[Saved data entries]
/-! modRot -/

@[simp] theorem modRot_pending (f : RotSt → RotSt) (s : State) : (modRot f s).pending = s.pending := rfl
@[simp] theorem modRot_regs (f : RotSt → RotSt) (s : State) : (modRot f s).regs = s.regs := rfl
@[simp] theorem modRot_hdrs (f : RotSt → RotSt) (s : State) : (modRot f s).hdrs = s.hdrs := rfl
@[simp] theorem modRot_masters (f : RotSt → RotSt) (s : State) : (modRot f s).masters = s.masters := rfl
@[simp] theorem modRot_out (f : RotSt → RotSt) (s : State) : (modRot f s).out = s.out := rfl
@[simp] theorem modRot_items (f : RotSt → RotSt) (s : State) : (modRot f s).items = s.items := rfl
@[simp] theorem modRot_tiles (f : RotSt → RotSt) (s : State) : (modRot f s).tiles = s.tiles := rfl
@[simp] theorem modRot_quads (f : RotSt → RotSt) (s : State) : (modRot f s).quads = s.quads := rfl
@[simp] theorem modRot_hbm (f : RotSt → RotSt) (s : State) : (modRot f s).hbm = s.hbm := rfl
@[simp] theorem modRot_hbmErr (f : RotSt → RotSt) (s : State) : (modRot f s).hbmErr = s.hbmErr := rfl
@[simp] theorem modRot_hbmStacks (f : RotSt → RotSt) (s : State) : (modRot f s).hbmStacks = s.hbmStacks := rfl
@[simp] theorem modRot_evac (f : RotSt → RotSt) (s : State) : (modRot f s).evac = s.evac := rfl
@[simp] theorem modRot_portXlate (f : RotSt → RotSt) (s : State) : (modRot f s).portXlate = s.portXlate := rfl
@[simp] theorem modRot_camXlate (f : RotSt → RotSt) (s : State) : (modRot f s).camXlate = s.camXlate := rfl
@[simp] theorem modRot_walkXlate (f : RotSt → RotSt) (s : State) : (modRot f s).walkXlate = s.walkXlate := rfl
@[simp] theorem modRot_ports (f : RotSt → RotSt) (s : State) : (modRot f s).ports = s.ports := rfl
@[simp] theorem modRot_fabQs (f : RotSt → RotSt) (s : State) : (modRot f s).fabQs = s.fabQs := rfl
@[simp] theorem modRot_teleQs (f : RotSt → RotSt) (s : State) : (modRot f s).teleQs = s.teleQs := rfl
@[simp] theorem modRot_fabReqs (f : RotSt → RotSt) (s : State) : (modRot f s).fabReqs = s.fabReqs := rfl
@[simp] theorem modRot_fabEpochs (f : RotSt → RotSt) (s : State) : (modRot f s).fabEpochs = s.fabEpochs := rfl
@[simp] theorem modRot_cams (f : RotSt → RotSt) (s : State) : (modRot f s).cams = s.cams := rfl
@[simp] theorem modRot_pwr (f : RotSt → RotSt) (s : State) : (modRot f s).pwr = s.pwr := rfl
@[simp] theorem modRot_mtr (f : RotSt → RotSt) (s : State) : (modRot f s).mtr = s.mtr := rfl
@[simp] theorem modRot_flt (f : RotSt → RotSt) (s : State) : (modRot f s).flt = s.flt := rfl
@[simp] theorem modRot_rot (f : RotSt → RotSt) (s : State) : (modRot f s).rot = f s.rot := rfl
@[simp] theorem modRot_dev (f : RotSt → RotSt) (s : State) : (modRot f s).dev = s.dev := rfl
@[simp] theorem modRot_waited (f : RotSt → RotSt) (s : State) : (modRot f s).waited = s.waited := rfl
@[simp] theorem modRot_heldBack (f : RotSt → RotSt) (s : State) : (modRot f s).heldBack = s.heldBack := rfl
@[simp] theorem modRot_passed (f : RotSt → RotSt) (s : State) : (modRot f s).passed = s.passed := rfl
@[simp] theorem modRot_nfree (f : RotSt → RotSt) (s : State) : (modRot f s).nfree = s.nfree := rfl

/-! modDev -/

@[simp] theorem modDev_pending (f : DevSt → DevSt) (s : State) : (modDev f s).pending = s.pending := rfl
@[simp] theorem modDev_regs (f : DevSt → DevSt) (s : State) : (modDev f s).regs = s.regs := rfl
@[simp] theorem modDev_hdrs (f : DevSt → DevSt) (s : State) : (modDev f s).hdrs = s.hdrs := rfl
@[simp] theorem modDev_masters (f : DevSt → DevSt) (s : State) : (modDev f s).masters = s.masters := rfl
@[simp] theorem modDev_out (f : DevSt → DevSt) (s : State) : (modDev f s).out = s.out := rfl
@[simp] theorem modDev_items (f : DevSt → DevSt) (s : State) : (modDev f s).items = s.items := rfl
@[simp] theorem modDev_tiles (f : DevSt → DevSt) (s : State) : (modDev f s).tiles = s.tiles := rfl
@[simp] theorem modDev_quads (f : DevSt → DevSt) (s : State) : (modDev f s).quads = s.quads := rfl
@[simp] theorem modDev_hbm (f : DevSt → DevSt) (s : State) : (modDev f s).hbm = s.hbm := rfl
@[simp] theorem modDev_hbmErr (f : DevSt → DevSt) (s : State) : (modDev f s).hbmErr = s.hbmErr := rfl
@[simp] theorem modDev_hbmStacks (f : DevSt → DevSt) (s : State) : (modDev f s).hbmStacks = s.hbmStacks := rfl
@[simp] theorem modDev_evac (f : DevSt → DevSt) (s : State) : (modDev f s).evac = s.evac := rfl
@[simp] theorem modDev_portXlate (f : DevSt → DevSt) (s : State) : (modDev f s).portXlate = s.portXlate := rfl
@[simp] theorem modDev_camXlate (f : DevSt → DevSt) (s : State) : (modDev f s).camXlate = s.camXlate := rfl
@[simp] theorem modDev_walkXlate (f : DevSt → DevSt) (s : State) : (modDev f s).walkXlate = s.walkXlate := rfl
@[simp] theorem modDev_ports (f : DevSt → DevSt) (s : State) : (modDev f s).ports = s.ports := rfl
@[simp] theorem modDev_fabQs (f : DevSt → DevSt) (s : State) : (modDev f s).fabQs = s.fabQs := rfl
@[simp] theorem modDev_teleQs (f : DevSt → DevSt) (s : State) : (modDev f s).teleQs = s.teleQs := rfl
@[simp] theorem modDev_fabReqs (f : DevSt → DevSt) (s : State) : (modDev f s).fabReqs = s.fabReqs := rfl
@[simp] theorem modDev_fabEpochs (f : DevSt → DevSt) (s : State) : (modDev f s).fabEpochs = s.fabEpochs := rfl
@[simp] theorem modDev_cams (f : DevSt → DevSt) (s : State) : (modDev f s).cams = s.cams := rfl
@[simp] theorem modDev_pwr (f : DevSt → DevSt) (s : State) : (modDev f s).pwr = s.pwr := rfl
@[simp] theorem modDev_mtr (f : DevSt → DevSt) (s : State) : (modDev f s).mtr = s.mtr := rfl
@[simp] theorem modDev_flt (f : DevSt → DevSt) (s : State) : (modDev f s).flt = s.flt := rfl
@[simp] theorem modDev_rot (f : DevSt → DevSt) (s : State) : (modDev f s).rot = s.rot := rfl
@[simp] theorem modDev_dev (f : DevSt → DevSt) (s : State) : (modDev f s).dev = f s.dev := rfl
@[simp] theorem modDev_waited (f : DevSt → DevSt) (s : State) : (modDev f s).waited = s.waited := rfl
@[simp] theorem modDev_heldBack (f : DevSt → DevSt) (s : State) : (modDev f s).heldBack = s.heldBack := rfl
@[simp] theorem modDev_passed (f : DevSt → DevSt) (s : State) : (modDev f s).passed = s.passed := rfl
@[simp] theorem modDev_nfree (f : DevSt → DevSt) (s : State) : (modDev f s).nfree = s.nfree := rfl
...
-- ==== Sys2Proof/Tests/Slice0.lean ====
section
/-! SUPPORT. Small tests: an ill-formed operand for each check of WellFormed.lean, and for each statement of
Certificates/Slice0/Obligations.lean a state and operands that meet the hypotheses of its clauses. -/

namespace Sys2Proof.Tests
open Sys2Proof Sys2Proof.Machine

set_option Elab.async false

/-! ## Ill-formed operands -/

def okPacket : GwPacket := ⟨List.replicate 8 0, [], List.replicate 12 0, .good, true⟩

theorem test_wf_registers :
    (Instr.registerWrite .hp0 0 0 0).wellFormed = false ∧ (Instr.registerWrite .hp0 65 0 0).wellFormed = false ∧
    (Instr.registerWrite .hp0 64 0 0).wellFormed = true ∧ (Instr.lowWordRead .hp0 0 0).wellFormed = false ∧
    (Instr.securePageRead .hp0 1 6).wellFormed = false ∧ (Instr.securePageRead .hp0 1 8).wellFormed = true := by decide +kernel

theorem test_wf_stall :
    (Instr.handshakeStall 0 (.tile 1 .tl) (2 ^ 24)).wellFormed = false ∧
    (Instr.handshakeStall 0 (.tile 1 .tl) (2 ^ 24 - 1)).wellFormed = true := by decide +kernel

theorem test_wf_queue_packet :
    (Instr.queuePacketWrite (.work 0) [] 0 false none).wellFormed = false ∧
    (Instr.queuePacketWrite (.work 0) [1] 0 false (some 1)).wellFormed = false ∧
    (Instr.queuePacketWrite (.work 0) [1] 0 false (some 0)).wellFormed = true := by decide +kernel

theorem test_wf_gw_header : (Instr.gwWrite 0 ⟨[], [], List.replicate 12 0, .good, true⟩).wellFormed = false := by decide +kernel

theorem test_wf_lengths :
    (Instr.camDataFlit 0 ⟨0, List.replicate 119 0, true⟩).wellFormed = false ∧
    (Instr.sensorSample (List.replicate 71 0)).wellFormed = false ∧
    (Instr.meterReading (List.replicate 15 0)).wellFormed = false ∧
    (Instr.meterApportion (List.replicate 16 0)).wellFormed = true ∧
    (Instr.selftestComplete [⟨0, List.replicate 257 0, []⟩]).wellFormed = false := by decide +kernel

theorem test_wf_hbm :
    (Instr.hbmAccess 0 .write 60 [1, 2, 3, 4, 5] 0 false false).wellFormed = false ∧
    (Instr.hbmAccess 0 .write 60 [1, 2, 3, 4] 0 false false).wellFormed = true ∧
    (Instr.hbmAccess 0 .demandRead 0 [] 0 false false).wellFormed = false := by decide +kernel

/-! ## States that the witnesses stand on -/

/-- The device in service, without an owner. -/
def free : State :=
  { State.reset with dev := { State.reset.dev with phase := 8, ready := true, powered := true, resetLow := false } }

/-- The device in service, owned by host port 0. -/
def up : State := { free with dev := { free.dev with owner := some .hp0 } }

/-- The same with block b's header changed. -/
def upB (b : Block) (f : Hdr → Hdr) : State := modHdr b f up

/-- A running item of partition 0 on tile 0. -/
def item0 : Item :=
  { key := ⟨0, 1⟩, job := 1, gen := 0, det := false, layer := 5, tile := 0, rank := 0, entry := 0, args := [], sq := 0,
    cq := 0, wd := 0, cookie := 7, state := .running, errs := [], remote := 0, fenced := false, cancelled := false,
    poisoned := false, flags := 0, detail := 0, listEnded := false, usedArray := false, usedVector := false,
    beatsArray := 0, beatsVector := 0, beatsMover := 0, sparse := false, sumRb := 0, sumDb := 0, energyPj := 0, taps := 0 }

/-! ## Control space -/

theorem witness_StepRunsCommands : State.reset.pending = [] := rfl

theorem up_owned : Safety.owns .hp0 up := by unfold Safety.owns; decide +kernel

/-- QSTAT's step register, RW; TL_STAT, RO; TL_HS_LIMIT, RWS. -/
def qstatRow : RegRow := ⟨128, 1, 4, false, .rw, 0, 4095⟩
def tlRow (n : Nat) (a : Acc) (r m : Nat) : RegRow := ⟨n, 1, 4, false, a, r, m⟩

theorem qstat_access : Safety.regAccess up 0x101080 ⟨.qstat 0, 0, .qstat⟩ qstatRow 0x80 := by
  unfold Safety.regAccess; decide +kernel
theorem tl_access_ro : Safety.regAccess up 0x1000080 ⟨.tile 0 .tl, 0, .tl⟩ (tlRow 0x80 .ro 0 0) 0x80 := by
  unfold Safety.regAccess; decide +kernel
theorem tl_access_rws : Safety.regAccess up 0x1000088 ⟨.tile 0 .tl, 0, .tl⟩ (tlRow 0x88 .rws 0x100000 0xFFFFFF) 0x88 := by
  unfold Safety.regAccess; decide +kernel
...
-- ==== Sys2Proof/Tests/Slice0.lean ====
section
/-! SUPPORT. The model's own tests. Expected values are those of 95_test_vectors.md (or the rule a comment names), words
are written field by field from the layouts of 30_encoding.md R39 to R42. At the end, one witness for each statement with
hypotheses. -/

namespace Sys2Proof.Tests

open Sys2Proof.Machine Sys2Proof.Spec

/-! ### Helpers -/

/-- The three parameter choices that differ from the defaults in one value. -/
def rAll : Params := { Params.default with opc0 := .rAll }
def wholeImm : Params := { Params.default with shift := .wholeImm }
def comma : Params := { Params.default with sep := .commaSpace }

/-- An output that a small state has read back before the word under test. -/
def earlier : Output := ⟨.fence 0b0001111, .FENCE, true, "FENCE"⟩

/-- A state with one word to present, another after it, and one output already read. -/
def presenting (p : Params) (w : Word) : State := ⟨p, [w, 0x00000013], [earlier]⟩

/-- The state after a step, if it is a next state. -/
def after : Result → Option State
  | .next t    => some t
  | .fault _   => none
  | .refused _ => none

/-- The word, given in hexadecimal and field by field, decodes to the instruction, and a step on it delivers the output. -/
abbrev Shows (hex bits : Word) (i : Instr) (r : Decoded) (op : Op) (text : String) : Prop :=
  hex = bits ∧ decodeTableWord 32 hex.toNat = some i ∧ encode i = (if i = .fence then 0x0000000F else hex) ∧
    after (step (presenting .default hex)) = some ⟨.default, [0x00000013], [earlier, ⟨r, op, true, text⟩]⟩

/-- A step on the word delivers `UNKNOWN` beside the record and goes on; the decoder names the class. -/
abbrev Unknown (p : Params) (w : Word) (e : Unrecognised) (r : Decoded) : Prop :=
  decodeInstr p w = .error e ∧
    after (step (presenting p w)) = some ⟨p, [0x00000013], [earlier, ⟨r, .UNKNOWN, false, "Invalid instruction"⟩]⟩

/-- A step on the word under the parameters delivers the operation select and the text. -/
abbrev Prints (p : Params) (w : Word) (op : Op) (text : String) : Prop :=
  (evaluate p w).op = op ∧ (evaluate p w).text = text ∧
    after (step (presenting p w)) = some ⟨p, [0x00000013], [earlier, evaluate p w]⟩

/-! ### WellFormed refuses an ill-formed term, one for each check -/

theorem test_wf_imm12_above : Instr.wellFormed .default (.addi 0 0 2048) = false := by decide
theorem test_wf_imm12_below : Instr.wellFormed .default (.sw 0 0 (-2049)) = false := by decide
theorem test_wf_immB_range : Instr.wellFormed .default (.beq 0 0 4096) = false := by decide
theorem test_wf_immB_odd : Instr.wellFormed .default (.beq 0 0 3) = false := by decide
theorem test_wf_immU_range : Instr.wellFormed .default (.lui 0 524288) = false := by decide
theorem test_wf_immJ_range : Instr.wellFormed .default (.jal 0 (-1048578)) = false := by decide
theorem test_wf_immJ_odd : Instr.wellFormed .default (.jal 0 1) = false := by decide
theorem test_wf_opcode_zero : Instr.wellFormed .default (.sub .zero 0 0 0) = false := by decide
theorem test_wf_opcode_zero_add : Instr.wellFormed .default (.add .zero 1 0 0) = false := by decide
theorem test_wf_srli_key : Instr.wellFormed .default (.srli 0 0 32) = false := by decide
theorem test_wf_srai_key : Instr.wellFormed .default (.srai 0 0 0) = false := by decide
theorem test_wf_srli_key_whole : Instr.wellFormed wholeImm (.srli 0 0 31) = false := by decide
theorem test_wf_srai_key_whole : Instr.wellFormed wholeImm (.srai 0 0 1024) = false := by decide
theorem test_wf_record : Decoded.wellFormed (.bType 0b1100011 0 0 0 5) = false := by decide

**WHAT YOU SHOULD DO**
Of all the entries above, output exactly the lines between the one holding "Control space -/" and the one holding "def qstatRow : RegRow", inclusive.

**RESPONSE**
/-! ## Control space -/

theorem witness_StepRunsCommands : State.reset.pending = [] := rfl

theorem up_owned : Safety.owns .hp0 up := by unfold Safety.owns; decide +kernel

/-- QSTAT's step register, RW; TL_STAT, RO; TL_HS_LIMIT, RWS. -/
def qstatRow : RegRow := ⟨128, 1, 4, false, .rw, 0, 4095⟩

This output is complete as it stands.